Firefly j is attracted by firefly i and moves towards it. The position update formula is as follows:
x j ( t + 1 ) = x j ( t ) + β i j ( r i j ) ( x i ( t ) x j ( t ) ) + α ε j
where t represents the number of algorithm iterations; x i and x j denote the position coordinates of fireflies; β i j ( r i j ) signifies the attraction between fireflies; α is a constant and generally acceptable [0, 1]; ε j denotes a random number vector.
The FA algorithm is detailed in Figure 7, where fireflies are initially distributed uniformly and randomly in the search space, attracted by brighter fireflies to optimize the solution iteratively.

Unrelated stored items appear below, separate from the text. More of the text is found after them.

-- ==== Sys2Proof/Machine/Causes.lean ====
section
/-!
DEFINITION. Machine/Causes.lean: causes that arise outside a cohort's instructions (R195, R226, R238), the checked units and their
reports (R292, R299), and an operation whose replay mismatches too (R162, R294).
-/

namespace Sys2Proof.Machine

/-! ### Causes raised outside an instruction (R195, R226, R238) -/

/-- A cause of a cohort that arises beside the meaning of its instructions, with the PC and the core that the stop names: it stops the
context, and the cohort takes it; in a context that was stopped before, it is pending for the cohort, resident or saved (R195, R231, R238).
One that a cohort's own instruction in a handler meets leaves the context stopped with DOUBLE set (R240). -/
def State.causeAside (s : State) (cid : Nat) (k : BitVec 16) (group : Nat) (detail : BitVec 96) (core : BitVec 16) (pc : Word) (job : Bool) : State :=
  match s.ctx? k with
  | none => s
  | some x =>
    let e : PendEvent := { group := group, detail := detail, pc := some pc, recs := [], job := job }
    let pend (c : Cohort) : Cohort := if c.cid = cid then c.pending e else c
    let saved := s.saved.map fun (v : SavedWg) => { v with cohorts := v.cohorts.map pend }
    let handling := x.inHandler && !job && s.cohorts.any fun c => c.cid == cid && c.hmode
    if x.halt && !x.haltsNow s.cycles && !handling then { s with cohorts := s.cohorts.map pend, saved := saved }
    else
      let s1 := { s with saved := saved, cohorts := s.cohorts.map fun (c : Cohort) => if c.cid = cid then c.meet e else c }
      s1.halt k (BitVec.ofNat 5 group) core pc

/-- A cause of work that runs beside its cohort: the stop names no core, and $EPC is the command's PC (R195, R231). -/
def State.jobCause (s : State) (cid : Nat) (k : BitVec 16) (group : Nat) (detail : BitVec 96) (pc : Word) : State :=
  s.causeAside cid k group detail 0xFFFF pc true

/-- An event from outside the cohorts stops a context: each resident cohort takes it, or has it pending where the context is
stopped already; saved cohorts have it pending (R238). `final` forbids a resume (R242). The cohort `but`, if there is one, has met it. -/
def State.stopContext (s : State) (k : BitVec 16) (group : Nat) (detail : BitVec 96) (final : Bool) (but : Option Nat := none) : State :=
  match s.ctx? k with
  | none => s
  | some x =>
    let mine (c : Cohort) : Bool := c.ctx == k && but != some c.cid
    let late := x.halt && !x.haltsNow s.cycles
    let e : PendEvent := { group := group, detail := detail, pc := none, recs := [], job := false }
    let hit (c : Cohort) : Cohort := if late then c.pending e else c.meet e
    let s1 : State := { s with
      cohorts := s.cohorts.map (fun c => if mine c then hit c else c),
      saved := s.saved.map fun (v : SavedWg) => { v with cohorts := v.cohorts.map fun c => if mine c then c.pending e else c } }
    let s2 := if late then s1 else s1.halt k (BitVec.ofNat 5 group) 0xFFFF 0
    match s2.ctx? k with
    | some y => if final then s2.setCtx { y with noResume := true } else s2
    | none => s2

/-! ### Units (R292, R294, R299) -/

/-- Whether an identifier names a unit (R292). -/
def unitExists (u : Nat) : Bool :=
  let i := u % 8192
  match u / 8192 with
  | 0 | 1 => i < 6144
  | 2 | 3 | 4 => i < 1536
  | 5 => i < 768
  | 6 => i < 192
  | _ => 1 ≤ i && i ≤ 9

/-- The report of a unit that has none yet (R299). -/
def UnitRec.init (u : BitVec 16) : UnitRec :=
  { unit := u, state := 0, lastC := 0, pass := 0, fail := 0, mism := 0, recent := [], last := 0, failRow := 0, passRow := 0, scheduled := false, testing := none }

/-- A unit's report. -/
def State.unitRec (s : State) (u : BitVec 16) : UnitRec := (s.units.find? fun x => x.unit == u).getD (UnitRec.init u)

/-- Replaces a unit's report. -/
def State.setUnit (s : State) (r : UnitRec) : State := { s with units := upsertBy (fun x => x.unit.toNat) r s.units }

/-- Whether a unit in a state other than in service fences a core: kinds 0 to 4 fence their core (R292, R294). -/
def unitCore (u : BitVec 16) : Option Nat :=
  let kind := u.toNat / 8192
  let i := u.toNat % 8192
  if kind ≤ 1 then some (i / 4) else if kind ≤ 4 then some i else none

/-- Whether a core is fenced (R16, R294). -/
def State.coreFenced (s : State) (core : Nat) : Bool := s.units.any fun u => u.state != 0 && unitCore u.unit == some core

/-- The contexts with work resident on a core (R294). -/
def State.coreContexts (s : State) (core : Nat) : List (BitVec 16) :=
  ((s.cohorts.filter (·.core == core)).map (·.ctx) ++ (s.jobs.filter (·.core == core)).map (·.ctx) ++
    ((s.core core).mmaQ.map (·.ctx))).eraseDups

/-- A MISMATCH DURING A REPLAY (R162, R294): nothing of the operation is written. Its unit is fenced at once, with a test scheduled; the
cohort whose operation it was takes group 13, reason 1, and every context with work resident on the core stops with the same cause. -/
def State.replayFails (s : State) (unit : BitVec 16) (core : Nat) (k : BitVec 16) (cid : Nat) (pc : Word) (job : Bool) : State :=
  let detail := hwDetail unit.toNat 1 0
  let r := s.unitRec unit
  let s1 := ({ s with upsets := s.upsets.erase (.replay unit) }.setUnit { r with state := max 1 r.state, scheduled := true, passRow := 0 }).postEvent (dieOf core)
    (.errorReport unit)
  let s2 := s1.causeAside cid k 13 detail (if job then 0xFFFF else BitVec.ofNat 16 core) pc job
  (k :: (s2.coreContexts core).filter (· != k)).foldl (fun t j => t.stopContext j 13 detail true (some cid)) s2

/-- A checked operation of a unit on a die: a mismatch whose replay checks correctly changes nothing but the unit's count, and is remembered
with its time (R293, R294, R299). -/
def State.replayed (s : State) (unit : BitVec 16) (die : Nat) : State :=
  if s.upsets.contains (.mismatch unit) then
    let r := s.unitRec unit
    { s with upsets := s.upsets.erase (.mismatch unit) }.setUnit
      { r with mism := min 255 (r.mism + 1), recent := (s.cycle die :: r.recent).take 16 }
  else s

/-- Whether the next operation of a unit mismatches in its replay too (R162, R294). -/
def State.replayBad (s : State) (kind index : Nat) : Bool := s.upsets.contains (.replay (BitVec.ofNat 16 (8192 * kind + index)))

/-- The operation of a unit of a core mismatches twice, for a job or an accepted MMA (R162). -/
def State.engineReplay (s : State) (kind core : Nat) (k : BitVec 16) (cid : Nat) (pc : Word) : State :=
  s.replayFails (BitVec.ofNat 16 (8192 * kind + core)) core k cid pc true

end Sys2Proof.Machine
end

3.7. Model Construction and Parameter Setting

3.7.1. Model Construction

The constructed dataset is divided into a training set and a test set. The training set comprises data from 1 January 2003 to 2 July 2006, for model training purposes. The test set consists of data from 3 July 2006 to 31 December 2007, and is utilized to evaluate the predictive performance of the model. In the forecasting process, the historical runoff is used as input, and the predicted runoff is used as output. The model employs the rolling window method to predict the runoff on day t. This method uses the runoff data from the previous t − 1 day as input to predict the runoff on day t. The window is then shifted to predict the runoff on day t + 1 by utilizing the data from day t − 3 to day t as the new input feature. This process is repeated until all the data is covered.
Runoff forecasting is subject to various influencing factors and inherent instability. This study selects the LSTM model, known for its exceptional performance in runoff prediction, as the foundational model. To enhance the LSTM model’s predictive efficacy, the FA is employed to optimize key parameters such as learning rate, training batch size, number of hidden layer elements, and iteration times. This optimization process yields the optimal combination of model parameters. The flowchart of the FA-LSTM hybrid model is illustrated in Figure 8.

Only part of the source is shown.